基本上,你将使用一个大小限制为k的max-heap,对于数组中的每个条目,检查它是否小于max(只有O(1))。如果是,将其放入堆(O(log k))并删除最大值。如果大点,就去下一个项目。
Of course, the heap doesn't yield a sorted list of k items, but that can be done in O(k log k) which is easy.
当然,堆不会产生k项的排序列表,但是可以在O(k log k)中完成,这很简单。
Similarly, you can do the same for finding the largest k items, in which case you would use a min-heap.
类似地,对于查找最大的k项,您也可以这样做,在这种情况下,您将使用min-heap。
#2
23
you will need to find the k'th smallest element using 'selection algorithm', which is O(n), and then iterate the array again and return each element which is smaller/equals it.

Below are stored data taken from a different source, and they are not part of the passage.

/-- V-F1, V-F2 (bad_fcs), V-F5 (length 0, bad_fcs), V-F7 (densest stuffing), V-F8 (a payload byte equal to the flag). -/
theorem test_sendFrame_vectors :
    frameView 0#8 false false 0x100#16 2#16 buffer =
      (bits 8 0b11111110 ++ bits 8 0b00101010 ++ bits 8 0b10100000 ++ bits 8 0b10101100 ++ bits 8 0b11011000 ++
        bits 8 0b11111110, some (.resp ⟨0#8, .ok, 48#32⟩), 0#3, false) ∧
    frameView 0#8 false true 0x100#16 2#16 buffer =
      (bits 8 0b11111110 ++ bits 8 0b00101010 ++ bits 8 0b10100000 ++ bits 9 0b011111001 ++ bits 8 0b10001101 ++
        bits 8 0b00000001, some (.resp ⟨0#8, .ok, 49#32⟩), 0#3, true) ∧
    frameView 0#8 false true 0#16 0#16 [] =
      (bits 8 0b11111110 ++ bits 9 0b000001111 ++ bits 10 0b1100000011 ++ bits 8 0b00000001,
        some (.resp ⟨0#8, .ok, 35#32⟩), 0#3, true) ∧
    frameView 0#8 false false 0#16 2#16 [(0, 0xFF#8), (1, 0xFF#8)] =
      (bits 8 0b11111110 ++ bits 9 0b000001111 ++ bits 10 0b1100000011 ++ bits 9 0b111100000 ++
        bits 10 0b0111111000 ++ bits 8 0b11111110, some (.resp ⟨0#8, .ok, 54#32⟩), 0#3, false) ∧
    frameView 0#8 false false 0#16 1#16 [(0, 0x7E#8)] =
      (bits 8 0b11111110 ++ bits 9 0b111111001 ++ bits 8 0b10101011 ++ bits 8 0b00110001 ++ bits 8 0b00000001,
        some (.resp ⟨0#8, .ok, 41#32⟩), 0#3, true) := by decide +kernel

/-- V-F11, P2: addresses wrap, and channel 1 starts from level 1. -/
theorem test_sendFrame_wrap :
    frameView 1#8 true false 0xFFFF#16 2#16 [(0, 0xFF#8), (0xFFFF, 0xFF#8)] =
      (bits 54 0b000000011111100000011111100000011111100000011100000001, some (.resp ⟨1#8, .ok, 54#32⟩), 0#3, true) := by
  decide +kernel

/-! ## SEND_FLAGS -/

/-- V-G1, V-G4, V-G7 on channel 0 (level 0, run 2), served from `CMD`. -/
theorem test_sendFlags_vectors :
    [0x0000000100000002#64, 0x0000000000000002#64, 0x1234000100FF0012#64].map
      (fun w => view 0#8 (step { block (engine false 2#3) (engine true 2#3) [] with cmd := [w] })) =
    [some (bits 8 0b11111110, 8#32, 0#3, false), some ([], 0#32, 2#3, false),
      some (bits 8 0b11111110, 8#32, 0#3, false)] := by decide

/-- V-G5: three flags on channel 1 (level 1), then one flush, then the response. -/
theorem test_sendFlags_finish :
    view 1#8 (step { start with cmd := [0x0000000300000122#64] }) =
      some (bits 8 0b00000001 ++ bits 8 0b00000001 ++ bits 8 0b00000001, 24#32, 0#3, true) ∧
    (∀ t, step { start with cmd := [0x0000000300000122#64] } = .next t →
      t.trace.take 3 = [.resp ⟨1#8, .ok, 24#32⟩, .flushDone 1#8, .flushAsk 1#8 (Config.adevOf 1#8)]) :=
  ⟨by decide, fun t h => by cases h; rfl⟩

/-! ## L2_SEND -/

/-- V-D1b, V-D5: the encapsulator answers 1 and 2147483647; no bit is sent and the encoding state stays. -/
theorem test_l2Send_encapsulated :
    [1#32, 0x7FFFFFFF#32].map (fun r => (nextState (step { block { engine false 3#3 with fxAnswers := [r] }
      (engine true 0#3) buffer with cmd := [0x0100000200100013#64] })).map (·.trace)) =
    [1#32, 0x7FFFFFFF#32].map (fun r => some [Event.resp ⟨0#8, .ok, r⟩, .fxqAnswer 0#8 r,
      .fxqAsk 0#8 0x100#16 2#16 16#8, .cmd 0#8]) := by decide

/-- V-D3, V-D4: the answers 0 and -2147483648 fall back, with a warning, to V-F1 and V-F2. -/
theorem test_l2Send_fallback :
    [(0#32, false, 0x100#16), (0x80000000#32, true, 0x100#16)].map (fun p =>
      let l := Lane.l2Send crcX25 0#8 ⟨buffer, []⟩
        ⟨{ engine false 3#3 with fxAnswers := [p.1] }.latch opL2Send ⟨p.2.1, false, 0#8, 16#8, 2#16, p.2.2⟩, []⟩
      ((sentLevels 0#8 l.out, l.out.head?, l.ch.stuffRun, l.ch.lineLevel), l.out.reverse.take 3)) =
    [(frameView 0#8 false false 0x100#16 2#16 buffer, [.fxqAsk 0#8 0x100#16 2#16 16#8, .fxqAnswer 0#8 0#32, .warn 0#8 1#8]),
      (frameView 0#8 false true 0x100#16 2#16 buffer,
        [.fxqAsk 0#8 0x100#16 2#16 16#8, .fxqAnswer 0#8 0x80000000#32, .warn 0#8 1#8])] := by
  decide +kernel

/-! ## Turns -/

/-- P4, R70: engine 0 is busy, so its next word waits; a bad word behind no other is answered at once (R152). -/
theorem test_acceptance_waits_and_rejects :
    nextState (step { block { engine false 0#3 with busy := true, phase := .resp } (engine true 0#3) [] with
      cmd := [0x0000000100000002#64] }) =
      some { block { engine false 0#3 with busy := true, phase := .resp } (engine true 0#3) [] with
        cmd := [0x0000000100000002#64] } ∧
    (nextState (step { start with cmd := [0x0000000100000502#64] })).map (·.trace) =
      some [.resp ⟨5#8, .badChan, 0#32⟩, .cmd 5#8] := by decide

/-- An engine that has asked for payload byte 1 of 2, at address 0 (the region wraps). -/
def reading : Channel :=
  { engine false 0#3 with busy := true, phase := .payload, op := 1#4, len := 2#16, base := 0xFFFF#16, idx := 1#17, asked := true }

/-- R50: a host write inside the read window is remembered, one outside its region is not; the byte is written either way. -/
theorem test_write_inside_window :
    [0xFFFE#16, 0xFFFF#16, 0#16, 1#16].map (fun a =>
      (nextState (step { block reading (engine true 0#3) [] with sched := [.host], host := [.write a 5#8] })).map
        fun t => (t.mem, t.channels.map (·.unstable))) =
    [some ([(0xFFFE, 5#8)], [[], []]), some ([(0xFFFF, 5#8)], [[0xFFFF#16], []]), some ([(0, 5#8)], [[0#16], []]),
      some ([(1, 5#8)], [[], []])] := by decide

/-- R175: whose reads are free: of a byte the host writes before it takes this engine's response, and of no other. -/
theorem test_writes_still_to_come :
    writesInWindow 0#8 [.offer 0#64, .write 5#16 1#8, .takeResp 1#8, .write 6#16 2#8, .takeResp 0#8, .write 7#16 3#8] =
      [5#16, 6#16] := by decide

/-- The state after the turns `ts`, from `s`. -/
def turns (s : State) (ts : List Turn) : Option State := nextState (Host.Core.run core ts.length { s with sched := ts })

/-- Engine 0 in the start flag of a frame of no bytes. -/
def opening : Channel :=
  { engine false 0#3 with busy := true, phase := .startFlag, op := 1#4, uop := some (uopCtrlWord 0#8 0x7E#8) }

/-- R103: the FCS may be asked for and answered while the start flag is sent; then FCS_WAIT is passed at once. -/
theorem test_fcs_asked_early :
    (turns (block opening (engine true 0#3) []) [.engine (.request .fcsq) 0#8, .engine (.serve .fcsq) 0#8, .uop 0#8]).map
      (fun t => (t.trace.length, t.channels.map (·.phase))) = some (10, [.fcsLo, .idle]) ∧
    (turns (block opening (engine true 0#3) []) [.uop 0#8, .engine (.request .fcsq) 0#8]).map
      (fun t => (t.trace.length, t.channels.map (·.phase))) = some (9, [.fcsWait, .idle]) := by
  constructor <;> rfl
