-- ==== Sys2Proof/Machine/HostProgram.lean ====
section
/-! DEFINITION. The host agent as a program (30_encoding.md R82, R83): the statements of the host language, the expansion
of its pseudo-statements, and the system of one host program and one block, whose steps interleave in any order
(60_exceptions.md R201), with resets between them (70_reset_and_hazards.md R230). The language is the spec's own and not
part of the hardware (D27); a program is held as statements, not as text (log entry 16). -/

namespace Sys2Proof.Machine

/-- A host variable: a named word of the host (R82), or one of the three that the pseudo-statements reserve (R83). -/
inductive HostVar where
  | named (k : Nat)
  | pollWord
  | loopCount
  | loopWord
deriving DecidableEq, Repr

/-- A label of the program, or the label `Lp` of one expansion of `poll`. -/
inductive HostLabel where
  | named (k : Nat)
  | pollLoop (k : Nat)
deriving DecidableEq, Repr

/-- A target of `wr` and `rd` (R82). -/
inductive HostTarget where
  | cmd
  | status
  | ilen
  | olen
  | flag
  | ibuf (i : Nat)
  | obuf (i : Nat)
  | raw (a : HostAddr)
deriving DecidableEq, Repr

/-- The word address of a target (20_memory.md R51). -/
def HostTarget.addr : HostTarget → HostAddr
  | .cmd => 0x0000#16
  | .status => 0x0001#16
  | .ilen => 0x0002#16
  | .olen => 0x0003#16
  | .flag => 0x0004#16
  | .ibuf i => BitVec.ofNat 16 (0x4000 + i)
  | .obuf i => BitVec.ofNat 16 (0x8000 + i)
  | .raw a => a

/-- A value of `wr`: a 32-bit number, or a variable, as R83 uses it. -/
inductive HostValue where
  | word (w : Word)
  | var (x : HostVar)
deriving DecidableEq, Repr

/-- The statements of R82. `cmd <MNEMONIC>` is the pseudo-statement of `HostLine`. `copyAll x` is no statement that a
program writes: it is the loop of `loopback`, `for i in 0 .. x-1: rd _t, OBUF[i] ; wr IBUF[i], _t` (R83), which is
unrolled when the host reaches it, for the value that `x` then has. -/
inductive HostStmt where
  | wr (t : HostTarget) (v : HostValue)
  | rd (x : HostVar) (t : HostTarget)
  | label (l : HostLabel)
  | bnz (x : HostVar) (mask : Word) (l : HostLabel)
  | bz (x : HostVar) (mask : Word) (l : HostLabel)
  | halt
  | copyAll (x : HostVar)
deriving DecidableEq, Repr

/-- A line of a host program: a statement, `cmd` (R82), or a pseudo-statement (R83). -/
inductive HostLine where
  | stmt (t : HostStmt)
  | cmd (i : Instr)
  | poll
  | run (i : Instr)
  | load (ws : List Word)
  | loopback
deriving DecidableEq, Repr

/-- `cmd <MNEMONIC>`: wr CMD, OP (R82). -/
def cmdStmts (i : Instr) : List HostStmt := [.wr .cmd (.word (encode i))]

/-- `poll`, its label told apart from other expansions by `k` (R83). -/
def pollStmts (k : Nat) : List HostStmt :=
  [.label (.pollLoop k), .rd .pollWord .status, .bnz .pollWord 0x80000000#32 (.pollLoop k)]

/-- Writes of IBUF[i] and up, one word each. -/
def loadStmts (i : Nat) : List Word → List HostStmt
  | [] => []
  | w :: ws => .wr (.ibuf i) (.word w) :: loadStmts (i + 1) ws

/-- The loop of `loopback` unrolled: OBUF[i] to IBUF[i] for each i below n (R83). -/
def copyStmts (n : Nat) : List HostStmt :=
  (List.range n).flatMap fun i => [.rd .loopWord (.obuf i), .wr (.ibuf i) (.var .loopWord)]

/-- The expansion of a line (R82, R83). -/
def HostLine.expand (k : Nat) : HostLine → List HostStmt
  | .stmt t => [t]
  | .cmd i => cmdStmts i
  | .poll => pollStmts k
  | .run i => cmdStmts i ++ pollStmts k
  | .load ws => loadStmts 0 ws ++ [.wr .ilen (.word (BitVec.ofNat 32 ws.length))]
  | .loopback => [.rd .loopCount .olen, .copyAll .loopCount, .wr .ilen (.var .loopCount)]

/-- A program expanded line by line; each line's number keeps its `poll` label apart. -/
def expandFrom (k : Nat) : List HostLine → List HostStmt
  | [] => []
  | l :: ls => l.expand k ++ expandFrom (k + 1) ls

/-- The host agent: its place in the program, the statements of an unrolled loop that it runs before it goes on from
there, its variables (newest first), and whether it has stopped issuing accesses. -/
structure HostAgent where
  pc : Nat
  todo : List HostStmt
  vars : List (HostVar × Word)
  halted : Bool
deriving DecidableEq, Repr

/-- A host program that has not begun. -/
def HostAgent.start : HostAgent := { pc := 0, todo := [], vars := [], halted := false }

/-- A number for each variable, to which an unset variable's free value is applied. -/
def HostVar.number : HostVar → Nat
  | .pollWord => 0
  | .loopCount => 1
  | .loopWord => 2
  | .named k => k + 3

/-- The word of a variable: the last one stored, or a free value where the program has stored none. -/
def HostAgent.value (h : HostAgent) (x : HostVar) : Word :=
  match h.vars.lookup x with
  | some w => w
  | none => Config.unsetHostVar x.number

/-- The word of a value. -/
def HostAgent.eval (h : HostAgent) : HostValue → Word
  | .word w => w
  | .var x => h.value x

/-- The host agent once a read into `x` has returned `r`. -/
def HostAgent.store (h : HostAgent) (x : HostVar) (r : Option Word) : HostAgent :=
  match r with
  | some w => { h with vars := (x, w) :: h.vars }
  | none => h

/-- The place of a label in a program: the first one where the label stands more than once, and the program's length
where there is none. Both are the model's choice, since R82 is silent on either: DESIGN CHOICE, log entry 16. -/
def labelPlace (l : HostLabel) (prog : List HostStmt) : Nat := prog.idxOf (.label l)

/-- One host program beside one block. -/
structure System where
  agent : HostAgent
  block : State
deriving DecidableEq, Repr

/-- What moves next in the system: one of the two agents, or the reset input, which may be asserted at any time
(70_reset_and_hazards.md R230, R241). A reset resets the block only: R82 has no statement for it and the spec does not
say what the host program then does, so the host agent stays as it is and goes on from its place. DESIGN CHOICE, log
entry 23. -/
inductive Mover where
  | host
  | block
  | reset
deriving DecidableEq, Repr

/-- A step of the block on one event, inside the system. `after` is the host agent's state once the access is done,
given the word that a read returned. -/
def System.access (y : System) (e : Event) (after : Option Word → HostAgent) :
    Host.Outcome System Fault Refusal :=
  match step { y.block with events := [e] } with
  | .next b => .next { agent := after b.reply, block := b }
  | .fault f => .fault f
  | .refused r => .refused r

/-- The host runs one statement (R82). `h` is the host agent already moved past it. -/
def System.perform (prog : List HostStmt) (y : System) (h : HostAgent) :
    HostStmt → Host.Outcome System Fault Refusal
  | .wr t v => y.access (.write t.addr (h.eval v)) fun _ => h
  | .rd x t => y.access (.read t.addr) fun r => h.store x r
  | .label _ => .next { y with agent := h }
  | .bnz x mask l =>
    .next { y with agent := if h.value x &&& mask ≠ 0#32 then { h with pc := labelPlace l prog } else h }
  | .bz x mask l =>
    .next { y with agent := if h.value x &&& mask = 0#32 then { h with pc := labelPlace l prog } else h }
  | .halt => .next { y with agent := { h with halted := true } }
  | .copyAll x => .next { y with agent := { h with todo := copyStmts (h.value x).toNat ++ h.todo } }

/-- One step of the system: the block takes its turn, the block is reset while the host stays as it is (`Mover`; log
entry 23), or the host runs its next statement (R82). A host that has halted makes no more accesses (60_exceptions.md
R214); whether its run has ended is `System.runEnded`. -/
def System.step (prog : List HostStmt) (m : Mover) (y : System) : Host.Outcome System Fault Refusal :=
  match m with
  | .block => y.access .blockTurn fun _ => y.agent
  | .reset => y.access .reset fun _ => y.agent
  | .host =>
    if y.agent.halted then .next y
    else
      match y.agent.todo with
      | t :: rest => y.perform prog { y.agent with todo := rest } t
      | [] =>
        match prog[y.agent.pc]? with
        | some t => y.perform prog { y.agent with pc := y.agent.pc + 1 } t
        | none => .next { y with agent := { y.agent with halted := true } }

/-- The end of a host program's run (60_exceptions.md R214): the host has stopped issuing accesses, in a state with
STATUS.BUSY = 0. A state with BUSY = 1 is never the end, and a step that faults gives no state at all. -/
def System.runEnded (y : System) : Bool := y.agent.halted && !y.block.busy

end Sys2Proof.Machine
end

selection algorithm: http://en.wikipedia.org/wiki/Selection_algorithm
you will have to pay attention if you have repeats: you will need to make sure you are not returning more then k elements (it is possible if for instance you have 1,2,...,k,k,k,...)
EDIT :
the full algorithm, and returning a list, as requested: let the array be A
您将需要使用“选择算法”找到第k个最小的元素,即O(n),然后再次迭代数组并返回每个更小/等于它的元素。选择算法:http://en.wikipedia.org/wiki/Selection_algorithm如果你有重复,你必须注意:你需要确保你没有返回超过k个元素(如果你有1、2、……、k、k、k、……)编辑:完整的算法,并返回一个列表,按要求:让数组为a
1. find the k'th element in A using 'selection algorithm', let it be 'z'
2. initialize an empty list 'L'
3. initialize counter<-0
4. for each element in A:
4.1. if element < z:
4.1.1. counter<-counter + 1 ; L.add(element)
5. for each element in A:
5.1. if element == z AND count < k:
5.1.1. counter<-counter + 1 ; L.add(element)
6. return L
note here that a 3rd iteration is required if your list might have duplicates. if it can't - it is needless, just change the condition in 4.1 to <=.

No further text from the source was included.